Exercise:
Please print the entries below exactly, from the line with "unfold State.readable" through the line with "and guards -/", including both of those lines and leaving out all others.

(Collected data entries)
▼

-- ==== Sys2Proof/Laws/Ops.lean ====
section
/-! SUPPORT. For each shared operation what it does, said once: when it goes on, and what follows if it answers a next
state. Proofs cite these instead of unfolding the operation. -/

namespace Sys2Proof.Machine

/-! ### Sequencing -/

@[simp] theorem andThen_next (s : State) (k : State → Out) : andThen (.next s) k = k s := rfl
@[simp] theorem andThen_fault (f : Fault) (k : State → Out) : andThen (.fault f) k = .fault f := rfl
@[simp] theorem andThen_refused (r : Refusal) (k : State → Out) : andThen (.refused r) k = .refused r := rfl

/-- A sequence answers a next state exactly if both parts do. -/
theorem andThen_eq_next {o : Out} {k : State → Out} {t : State} :
    andThen o k = .next t ↔ ∃ u, o = .next u ∧ k u = .next t := by
  cases o <;> simp

/-! ### Registers that reset leaves unspecified -/

theorem reading_eq {s : State} {f : Field} (h : s.readable f = true) (k : Out) : s.reading f k = k := by
  simp [State.reading, h]

theorem reading_eq_next {s : State} {f : Field} {k : Out} {t : State} :
    s.reading f k = .next t ↔ s.readable f = true ∧ k = .next t := by
  unfold State.reading
  split <;> simp_all

theorem readable_of_written {s : State} {f : Field} (h : s.wasWritten f = true) : s.readable f = true := by
  unfold State.readable
  split <;> simp [h]

theorem readable_of_value {s : State} (h : s.cfg.resetReads = .value) (f : Field) : s.readable f = true := by
  simp [State.readable, h]

/-! ### Bounds and guards -/

theorem guardAdvance_eq {s : State} (h : s.ctx.cursor < s.ctx.length) (k : Out) : s.guardAdvance k = k := by
  simp [State.guardAdvance, State.moreToCome, h]

theorem guardAdvance_eq_next {s : State} {k : Out} {t : State} :
    s.guardAdvance k = .next t ↔ s.ctx.cursor < s.ctx.length ∧ k = .next t := by
  unfold State.guardAdvance State.moreToCome
  split <;> simp_all

theorem withTxByte_eq {s : State} {i : Nat} {b : Byte} (hi : i < s.cfg.cap) (hb : s.ctx.txBuffer.read i = some b)
    (k : Byte → Out) : s.withTxByte i k = k b := by
  simp [State.withTxByte, hi, hb]

theorem withTxByte_eq_next {s : State} {i : Nat} {k : Byte → Out} {t : State} :
    s.withTxByte i k = .next t ↔ i < s.cfg.cap ∧ ∃ b, s.ctx.txBuffer.read i = some b ∧ k b = .next t := by
  unfold State.withTxByte
  split_ifs with h
  · cases s.ctx.txBuffer.read i <;> simp_all
  · simp [h]

theorem withMemoryByte_eq_next {s : State} {a : Nat} {k : Byte → Out} {t : State} :
    s.withMemoryByte a k = .next t ↔ ∃ b, s.memory.read a = some b ∧ k b = .next t := by
  unfold State.withMemoryByte
  cases s.memory.read a <;> simp

theorem storeTx_eq {s : State} {i : Nat} (hi : i < s.cfg.cap) (b : Byte) (k : State → Out) :
    s.storeTx i b k = k (s.setTxBuffer (s.ctx.txBuffer.write i b)) := by
  simp [State.storeTx, hi]

theorem storeTx_eq_next {s : State} {i : Nat} {b : Byte} {k : State → Out} {t : State} :
    s.storeTx i b k = .next t ↔ i < s.cfg.cap ∧ k (s.setTxBuffer (s.ctx.txBuffer.write i b)) = .next t := by
  unfold State.storeTx
  split_ifs with h <;> simp [h]

theorem storeRx_eq {s : State} {i : Nat} (hr : s.readable .rxTarget = true) (hi : i < s.ctx.rxTarget.cap) (b : Byte)
    (k : State → Out) : s.storeRx i b k = k (s.storeRegion s.ctx.rxTarget i b) := by
  simp [State.storeRx, reading_eq hr, hi]

theorem storeRx_eq_next {s : State} {i : Nat} {b : Byte} {k : State → Out} {t : State} :
    s.storeRx i b k = .next t ↔
      s.readable .rxTarget = true ∧ i < s.ctx.rxTarget.cap ∧ k (s.storeRegion s.ctx.rxTarget i b) = .next t := by
  unfold State.storeRx
  rw [reading_eq_next]
  split_ifs with h <;> simp [h]

/-! A store to the region changes nothing but the caller's memory or the handshake's `dummy`. -/

@[simp] theorem storeRegion_cfg (s : State) (rx : RxTarget) (i : Nat) (b : Byte) :
    (s.storeRegion rx i b).cfg = s.cfg := by
  unfold State.storeRegion; split <;> rfl

@[simp] theorem storeRegion_userCode (s : State) (rx : RxTarget) (i : Nat) (b : Byte) :
    (s.storeRegion rx i b).userCode = s.userCode := by
  unfold State.storeRegion; split <;> rfl

@[simp] theorem storeRegion_vars (s : State) (rx : RxTarget) (i : Nat) (b : Byte) :
    (s.storeRegion rx i b).vars = s.vars := by
  unfold State.storeRegion; split <;> rfl

@[simp] theorem storeRegion_ctx (s : State) (rx : RxTarget) (i : Nat) (b : Byte) :
    (s.storeRegion rx i b).ctx = s.ctx := by
  unfold State.storeRegion; split <;> rfl

@[simp] theorem storeRegion_written (s : State) (rx : RxTarget) (i : Nat) (b : Byte) :
    (s.storeRegion rx i b).written = s.written := by
  unfold State.storeRegion; split <;> rfl

@[simp] theorem storeRegion_control (s : State) (rx : RxTarget) (i : Nat) (b : Byte) :
    (s.storeRegion rx i b).control = s.control := by
  unfold State.storeRegion; split <;> rfl

@[simp] theorem storeRegion_run (s : State) (rx : RxTarget) (i : Nat) (b : Byte) :
    (s.storeRegion rx i b).run = s.run := by
  unfold State.storeRegion; split <;> rfl

@[simp] theorem storeRegion_adapter (s : State) (rx : RxTarget) (i : Nat) (b : Byte) :
    (s.storeRegion rx i b).adapter = s.adapter := by
  unfold State.storeRegion; split <;> rfl

@[simp] theorem storeRegion_env (s : State) (rx : RxTarget) (i : Nat) (b : Byte) :
    (s.storeRegion rx i b).env = s.env := by
  unfold State.storeRegion; split <;> rfl

/-- A store to the region keeps the canonical form of the caller's memory. -/
theorem storeRegion_wf {s : State} (h : s.memory.wf) (rx : RxTarget) (i : Nat) (b : Byte) :
    (s.storeRegion rx i b).memory.wf := by
  unfold State.storeRegion
  split
  · exact Memory.wf_write h _ _
  · exact h

/-- Every byte of the caller's memory but the one stored to is as before. -/
theorem storeRegion_read (s : State) (rx : RxTarget) (i : Nat) (b : Byte) (a : Nat) (h : rx.addressOf i ≠ some a) :
    (s.storeRegion rx i b).memory.read a = s.memory.read a := by
  unfold State.storeRegion
  split
  · rename_i a' ha
    exact Memory.read_write_other _ _ (fun e => h (e ▸ ha))
  · rfl

/-- A block copy within `CAP` goes through and leaves the block in `txBuffer`. -/
theorem copyToTx_eq (s : State) (i : Nat) (data : List Byte) (k : State → Out) (h : i + data.length ≤ s.cfg.cap) :
    s.copyToTx i data k = k (s.setTxBuffer (s.ctx.txBuffer.writeAll i data)) := by
  induction data generalizing s i with
  | nil => rfl
  | cons b rest ih =>
    simp only [List.length_cons] at h
    rw [State.copyToTx, storeTx_eq (by omega), ih _ _ (by simp; omega)]
    rfl

/-! ### The interrupt -/

theorem takeEvent_eq {s : State} (h : s.deliverable = true) (raw : Byte) (rule : State → Out) :
    takeEvent raw rule s = andThen (rule (s.enterHandler raw)) (fun t => .next t.leaveHandler) := by
  simp [takeEvent, h]

/-- A Handler run answers a next state exactly if events are deliverable and its rule answers one. -/
theorem takeEvent_eq_next {s t : State} {raw : Byte} {rule : State → Out} :
    takeEvent raw rule s = .next t ↔
      s.deliverable = true ∧ ∃ u, rule (s.enterHandler raw) = .next u ∧ t = u.leaveHandler := by
  unfold takeEvent
  split_ifs with h
  · rw [andThen_eq_next]
    constructor
    · rintro ⟨u, hu, ht⟩
      exact ⟨h, u, hu, by simpa using ht.symm⟩
    · rintro ⟨-, u, hu, ht⟩
      exact ⟨u, hu, by rw [ht]⟩
  · simp [h]

theorem deliverable_iff (s : State) :
    s.deliverable = true ↔ s.control.initialised = true ∧ s.run.inHandler = false := by
  simp [State.deliverable]

theorem leaveHandler_eq {s : State} (h : s.run.stopWait = false) :
    s.leaveHandler = { s with run := { s.run with inHandler := false } } := by
  simp [State.leaveHandler, h]

/-! ### Entry of a host operation -/

theorem isIdle_iff (p : Phase) : p.isIdle = true ↔ p = .idle := by
  cases p <;> simp [Phase.isIdle]

theorem hostCall_eq {s : State} (hi : s.control.initialised = true)
    (hp : s.run.inHandler = true ∨ s.run.phase = .idle) (k : Out) : hostCall s k = k := by
  unfold hostCall
  rcases hp with hp | hp <;> simp [hi, hp, Phase.isIdle]

theorem hostCall_eq_next {s t : State} {k : Out} :
    hostCall s k = .next t ↔
      s.control.initialised = true ∧ (s.run.inHandler = true ∨ s.run.phase = .idle) ∧ k = .next t := by
  unfold hostCall
  rw [← isIdle_iff]
  split_ifs with h1 h2 <;> simp_all

theorem blockingCall_eq_next {s t : State} {k : Out} :
    blockingCall s k = .next t ↔ s.run.inHandler = false ∧ k = .next t := by
  unfold blockingCall
  split_ifs with h <;> simp_all

end Sys2Proof.Machine
end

▲

Task answer:
  unfold State.readable
  split <;> simp [h]

theorem readable_of_value {s : State} (h : s.cfg.resetReads = .value) (f : Field) : s.readable f = true := by
  simp [State.readable, h]

/-! ### Bounds and guards -/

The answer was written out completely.